[Collected data]
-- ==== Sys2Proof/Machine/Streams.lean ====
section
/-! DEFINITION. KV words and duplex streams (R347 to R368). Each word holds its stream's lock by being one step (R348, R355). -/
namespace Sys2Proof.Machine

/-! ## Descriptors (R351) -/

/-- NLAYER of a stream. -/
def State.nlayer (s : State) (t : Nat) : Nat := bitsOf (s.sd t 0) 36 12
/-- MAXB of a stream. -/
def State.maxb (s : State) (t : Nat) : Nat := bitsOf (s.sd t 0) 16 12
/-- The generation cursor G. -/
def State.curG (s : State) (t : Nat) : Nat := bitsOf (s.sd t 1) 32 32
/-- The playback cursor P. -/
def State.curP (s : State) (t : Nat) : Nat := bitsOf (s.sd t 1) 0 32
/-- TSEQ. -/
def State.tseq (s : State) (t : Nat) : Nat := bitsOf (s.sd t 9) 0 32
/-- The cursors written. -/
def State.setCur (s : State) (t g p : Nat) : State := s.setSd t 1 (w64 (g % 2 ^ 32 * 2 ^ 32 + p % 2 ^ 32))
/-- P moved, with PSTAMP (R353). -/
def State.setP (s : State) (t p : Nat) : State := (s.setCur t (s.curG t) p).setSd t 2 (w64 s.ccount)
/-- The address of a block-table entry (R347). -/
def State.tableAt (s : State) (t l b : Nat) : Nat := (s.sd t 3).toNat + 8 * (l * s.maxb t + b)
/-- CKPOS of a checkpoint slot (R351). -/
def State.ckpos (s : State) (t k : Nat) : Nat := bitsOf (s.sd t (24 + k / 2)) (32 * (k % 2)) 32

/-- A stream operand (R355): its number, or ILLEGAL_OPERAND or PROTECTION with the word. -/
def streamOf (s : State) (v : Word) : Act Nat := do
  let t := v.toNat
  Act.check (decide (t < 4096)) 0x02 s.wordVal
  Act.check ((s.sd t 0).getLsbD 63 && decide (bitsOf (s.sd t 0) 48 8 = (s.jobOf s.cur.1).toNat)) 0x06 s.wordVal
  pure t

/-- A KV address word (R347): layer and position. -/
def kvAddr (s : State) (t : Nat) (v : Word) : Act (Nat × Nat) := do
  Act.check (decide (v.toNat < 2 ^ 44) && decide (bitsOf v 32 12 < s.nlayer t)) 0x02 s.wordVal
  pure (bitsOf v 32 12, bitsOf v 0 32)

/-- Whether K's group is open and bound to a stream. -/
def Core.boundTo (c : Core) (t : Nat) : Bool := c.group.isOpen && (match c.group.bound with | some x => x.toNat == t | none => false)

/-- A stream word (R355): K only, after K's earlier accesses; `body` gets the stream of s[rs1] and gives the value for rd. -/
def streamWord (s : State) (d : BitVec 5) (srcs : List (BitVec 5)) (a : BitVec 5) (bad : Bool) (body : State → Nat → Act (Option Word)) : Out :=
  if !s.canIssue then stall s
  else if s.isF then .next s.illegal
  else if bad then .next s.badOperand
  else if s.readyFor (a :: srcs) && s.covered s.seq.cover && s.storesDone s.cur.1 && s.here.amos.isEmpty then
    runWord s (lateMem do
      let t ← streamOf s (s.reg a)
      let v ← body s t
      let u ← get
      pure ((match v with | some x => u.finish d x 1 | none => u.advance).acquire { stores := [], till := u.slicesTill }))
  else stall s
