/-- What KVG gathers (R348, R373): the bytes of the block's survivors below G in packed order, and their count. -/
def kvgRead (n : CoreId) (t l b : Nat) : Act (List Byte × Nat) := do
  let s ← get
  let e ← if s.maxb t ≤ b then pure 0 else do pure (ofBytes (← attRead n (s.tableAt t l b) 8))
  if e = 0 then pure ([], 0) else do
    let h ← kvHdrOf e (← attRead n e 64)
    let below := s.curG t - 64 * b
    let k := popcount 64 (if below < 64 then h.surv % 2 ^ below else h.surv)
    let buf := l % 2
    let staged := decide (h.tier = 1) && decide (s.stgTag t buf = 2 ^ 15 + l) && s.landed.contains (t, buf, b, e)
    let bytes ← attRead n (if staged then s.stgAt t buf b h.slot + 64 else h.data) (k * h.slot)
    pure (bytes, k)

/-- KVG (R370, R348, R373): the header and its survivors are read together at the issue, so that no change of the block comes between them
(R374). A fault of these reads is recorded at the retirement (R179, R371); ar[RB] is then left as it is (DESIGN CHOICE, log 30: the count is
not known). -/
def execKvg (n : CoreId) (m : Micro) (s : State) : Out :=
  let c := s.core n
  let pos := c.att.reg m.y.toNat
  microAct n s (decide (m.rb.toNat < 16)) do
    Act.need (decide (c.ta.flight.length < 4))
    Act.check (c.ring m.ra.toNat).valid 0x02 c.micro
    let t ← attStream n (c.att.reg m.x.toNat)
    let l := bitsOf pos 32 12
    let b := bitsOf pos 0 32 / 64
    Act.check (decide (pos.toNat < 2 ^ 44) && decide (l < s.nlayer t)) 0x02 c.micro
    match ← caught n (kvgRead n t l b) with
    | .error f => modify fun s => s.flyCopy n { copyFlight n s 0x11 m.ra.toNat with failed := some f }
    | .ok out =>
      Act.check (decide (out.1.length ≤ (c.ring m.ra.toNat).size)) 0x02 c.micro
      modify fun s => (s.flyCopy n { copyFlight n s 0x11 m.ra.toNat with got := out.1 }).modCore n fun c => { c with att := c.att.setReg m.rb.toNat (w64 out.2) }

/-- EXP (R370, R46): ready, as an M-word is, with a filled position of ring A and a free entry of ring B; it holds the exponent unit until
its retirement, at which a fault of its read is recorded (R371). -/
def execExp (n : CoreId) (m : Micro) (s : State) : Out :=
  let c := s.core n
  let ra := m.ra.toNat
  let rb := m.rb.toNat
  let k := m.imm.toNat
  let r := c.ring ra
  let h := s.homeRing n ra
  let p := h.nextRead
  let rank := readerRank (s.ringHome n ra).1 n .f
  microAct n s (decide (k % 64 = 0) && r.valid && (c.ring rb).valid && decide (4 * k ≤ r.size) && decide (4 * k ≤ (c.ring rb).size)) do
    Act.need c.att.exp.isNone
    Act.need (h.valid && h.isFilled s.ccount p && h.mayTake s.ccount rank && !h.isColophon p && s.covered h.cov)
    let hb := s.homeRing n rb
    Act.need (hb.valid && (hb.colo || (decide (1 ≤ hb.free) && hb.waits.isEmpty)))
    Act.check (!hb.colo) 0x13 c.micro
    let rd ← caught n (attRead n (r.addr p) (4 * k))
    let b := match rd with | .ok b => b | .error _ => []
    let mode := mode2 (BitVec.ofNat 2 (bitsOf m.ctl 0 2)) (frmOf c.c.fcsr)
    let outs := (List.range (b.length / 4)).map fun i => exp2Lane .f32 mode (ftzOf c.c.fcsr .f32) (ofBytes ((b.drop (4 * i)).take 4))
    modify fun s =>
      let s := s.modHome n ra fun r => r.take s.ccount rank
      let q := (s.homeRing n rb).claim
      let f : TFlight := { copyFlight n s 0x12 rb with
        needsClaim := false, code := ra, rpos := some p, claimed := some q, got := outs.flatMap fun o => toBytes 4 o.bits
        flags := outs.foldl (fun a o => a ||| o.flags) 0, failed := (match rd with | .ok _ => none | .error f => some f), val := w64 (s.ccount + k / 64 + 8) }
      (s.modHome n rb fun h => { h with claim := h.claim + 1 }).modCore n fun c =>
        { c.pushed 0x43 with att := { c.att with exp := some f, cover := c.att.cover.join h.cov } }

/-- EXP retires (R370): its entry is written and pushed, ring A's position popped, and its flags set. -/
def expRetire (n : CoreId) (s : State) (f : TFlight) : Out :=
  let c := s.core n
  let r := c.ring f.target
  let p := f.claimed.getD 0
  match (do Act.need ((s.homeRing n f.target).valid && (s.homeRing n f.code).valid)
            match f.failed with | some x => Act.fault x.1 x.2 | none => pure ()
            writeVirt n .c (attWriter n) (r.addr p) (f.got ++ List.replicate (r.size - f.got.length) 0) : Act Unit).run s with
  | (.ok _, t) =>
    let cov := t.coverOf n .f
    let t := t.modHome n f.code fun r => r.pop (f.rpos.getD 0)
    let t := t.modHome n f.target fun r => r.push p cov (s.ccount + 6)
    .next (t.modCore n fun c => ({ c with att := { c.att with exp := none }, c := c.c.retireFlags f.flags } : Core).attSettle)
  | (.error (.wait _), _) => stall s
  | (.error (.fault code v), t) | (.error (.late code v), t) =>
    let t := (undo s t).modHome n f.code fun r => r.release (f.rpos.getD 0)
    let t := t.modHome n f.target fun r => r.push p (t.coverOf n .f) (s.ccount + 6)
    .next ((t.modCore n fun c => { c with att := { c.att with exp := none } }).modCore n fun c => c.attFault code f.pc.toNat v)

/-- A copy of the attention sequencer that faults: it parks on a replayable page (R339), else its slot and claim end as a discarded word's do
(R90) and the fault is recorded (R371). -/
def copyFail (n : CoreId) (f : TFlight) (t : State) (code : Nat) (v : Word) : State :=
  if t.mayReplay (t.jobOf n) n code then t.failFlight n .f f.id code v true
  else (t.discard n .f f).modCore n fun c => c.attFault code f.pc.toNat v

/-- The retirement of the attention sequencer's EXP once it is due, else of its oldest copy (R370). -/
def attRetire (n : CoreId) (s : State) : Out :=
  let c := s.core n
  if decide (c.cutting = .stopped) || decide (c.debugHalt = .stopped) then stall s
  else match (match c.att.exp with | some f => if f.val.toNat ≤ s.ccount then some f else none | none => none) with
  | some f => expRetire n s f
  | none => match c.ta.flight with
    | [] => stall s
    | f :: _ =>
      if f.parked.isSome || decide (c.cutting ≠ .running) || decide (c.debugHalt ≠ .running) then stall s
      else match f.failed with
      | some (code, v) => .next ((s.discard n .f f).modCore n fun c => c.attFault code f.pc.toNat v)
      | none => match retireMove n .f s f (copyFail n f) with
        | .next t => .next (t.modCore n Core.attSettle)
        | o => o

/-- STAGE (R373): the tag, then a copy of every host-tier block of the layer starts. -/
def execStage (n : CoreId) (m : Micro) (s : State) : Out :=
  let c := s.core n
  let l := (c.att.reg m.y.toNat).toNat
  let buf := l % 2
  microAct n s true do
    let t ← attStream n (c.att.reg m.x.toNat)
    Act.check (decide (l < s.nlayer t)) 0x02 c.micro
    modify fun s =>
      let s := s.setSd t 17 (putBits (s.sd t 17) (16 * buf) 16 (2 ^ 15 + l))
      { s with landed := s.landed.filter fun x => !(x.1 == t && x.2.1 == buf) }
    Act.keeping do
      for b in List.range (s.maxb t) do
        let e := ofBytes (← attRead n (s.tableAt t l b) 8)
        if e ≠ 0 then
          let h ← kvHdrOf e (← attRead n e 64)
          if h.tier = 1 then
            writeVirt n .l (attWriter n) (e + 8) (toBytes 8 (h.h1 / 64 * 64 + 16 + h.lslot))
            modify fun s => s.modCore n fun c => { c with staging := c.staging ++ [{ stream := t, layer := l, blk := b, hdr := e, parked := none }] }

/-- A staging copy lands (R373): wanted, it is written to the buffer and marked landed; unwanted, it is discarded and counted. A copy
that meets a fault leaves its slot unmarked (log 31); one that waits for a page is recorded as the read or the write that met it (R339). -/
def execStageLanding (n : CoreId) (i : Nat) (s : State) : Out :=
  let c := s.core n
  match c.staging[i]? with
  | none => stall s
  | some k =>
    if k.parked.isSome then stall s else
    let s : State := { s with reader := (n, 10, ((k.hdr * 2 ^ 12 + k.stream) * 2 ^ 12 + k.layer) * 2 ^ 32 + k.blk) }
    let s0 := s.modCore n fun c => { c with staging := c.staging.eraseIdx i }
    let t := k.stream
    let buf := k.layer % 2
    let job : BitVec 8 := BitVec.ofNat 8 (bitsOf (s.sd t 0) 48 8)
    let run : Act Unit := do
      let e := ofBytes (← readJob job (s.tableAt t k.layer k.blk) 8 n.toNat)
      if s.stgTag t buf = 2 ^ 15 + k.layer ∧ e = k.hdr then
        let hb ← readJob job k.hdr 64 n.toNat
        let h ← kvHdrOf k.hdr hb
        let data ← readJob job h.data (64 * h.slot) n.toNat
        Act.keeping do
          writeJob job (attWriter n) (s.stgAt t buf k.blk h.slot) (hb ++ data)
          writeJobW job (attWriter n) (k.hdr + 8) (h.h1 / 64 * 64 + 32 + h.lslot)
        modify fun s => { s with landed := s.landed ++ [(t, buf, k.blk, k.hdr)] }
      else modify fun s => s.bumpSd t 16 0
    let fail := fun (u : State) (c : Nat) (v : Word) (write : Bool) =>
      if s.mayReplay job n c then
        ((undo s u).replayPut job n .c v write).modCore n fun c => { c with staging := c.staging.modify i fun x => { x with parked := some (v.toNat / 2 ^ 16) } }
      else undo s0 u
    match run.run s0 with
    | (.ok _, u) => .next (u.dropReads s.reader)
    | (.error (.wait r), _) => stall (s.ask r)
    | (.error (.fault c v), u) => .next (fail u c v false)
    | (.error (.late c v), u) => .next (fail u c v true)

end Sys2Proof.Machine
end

◆ **REQUIREMENT**
Above this instruction are the records; retype exactly the lines from the one containing "f => modify" up to and including the one containing "Act.check (decide (out.1.length".

◆ **RESPONSE TO THE TASK**
    | .error f => modify fun s => s.flyCopy n { copyFlight n s 0x11 m.ra.toNat with failed := some f }
    | .ok out =>
      Act.check (decide (out.1.length ≤ (c.ring m.ra.toNat).size)) 0x02 c.micro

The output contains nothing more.